La première tranche de travaux consiste en la déconstruction proprement dite de l'usine. Elle devrait prendre fin vers la mi-juillet. L'usine est démontée de façon sélective, pièce par pièce, afin d'assurer la valorisation des matériaux et leur élimination dans les filières agréées. Il aura fallu trois semaines pour découper la cheminée en béton haute de 26 mètres à l'aide d'une machine à grands bras. Les bétons du four sont stockés à part et seront analysés pour vérifier s'ils contiennent ou non des métaux lourds. L'entreprise concasse les bétons et matériaux de construction qui deviendront de la sous-couche routière. «Le reste du bâtiment est décortiqué avec des cisailles et des broyeurs», explique Virgile Dacounin, le conducteur des travaux pour Delair Navarra. Toute la partie métallique est vendue en Espagne pour être refondue. « Les déchets non recyclables et les fines [poussières] sont en cours d'analyse pour déterminer leur teneur en métaux lourds. Selon leur degré de pollution, ils iront ensuite en décharge de classe 1, 2 ou 3 », ajoute-t-il.

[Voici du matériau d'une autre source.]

-- ==== Sys2Proof/Machine/Codec.lean ====
section
/-! DEFINITION. The codec operations as instructions: the call's result goes to the host, and nothing else changes ("No side
effects beyond producing the byte sequence", 10_state.md R10). They are no instructions of a run and leave k alone. -/

namespace Sys2Proof.Machine

/-- `ENC` (40_encode.md R60): total, raises nothing (R64). -/
def execEnc (a b c d : Int) (s : State) : Host.Outcome State Fault Refusal :=
  .next (s.emit (.record (ENC a b c d)))

/-- The error of the machine that a rejection of the codec is (60_exceptions.md R111). -/
def faultOfReject : DecodeReject → Fault
  | .formatError len => .formatError len

/-- `DEC` at its entry `DEC_SEQ` (41_decode.md R70, R73). -/
def execDec (seq : List Byte) (s : State) : Host.Outcome State Fault Refusal :=
  match decSeq seq with
  | .ok f => .next (s.emit (.fields f))
  | .error e => raise (faultOfReject e)

end Sys2Proof.Machine
end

La deuxième phase des travaux, le traitement des sols après analyse, devrait commencer en avance sur le calendrier, dès la mi-juillet. «Les analyses que nous avons déjà effectuées autour de l'usine montrent que le sol n'est pas pollué, mais nous devons attendre celles que nous ferons sous le bâtiment pour savoir si la terre doit être décapée ou non», précise Hélène Arcis, responsable environnement à la Cobas. Selon la gravité de la pollution, la terre est enlevée sur une épaisseur de 50 centimètres à un mètre et dirigée en décharge de classe 1 ou incinérée. «La terre ne devrait pas être très polluée car il y avait une dalle en béton», estime Virgile Dacounin. Après analyse et traitement des sols, le site sera remis en état, avec le dévoiement des réseaux de voierie. Le site, situé en zone industrielle, devrait être vendu par la Cobas à un établissement public ou une entreprise. Le coût des travaux est estimé à 900.000 euros, financés principalement par la Cobas, avec l'aide du Département, de la région Aquitaine et de l'Etat. Des coûts moins élevés que si la Cobas avait dû remettre l'usine aux normes.

Depuis sa fermeture en 1999, la communauté d'agglomération a mis en place une collecte sélective des emballages et déchets fermentescibles. Les déchets ultimes sont envoyés vers un centre d'enfouissement.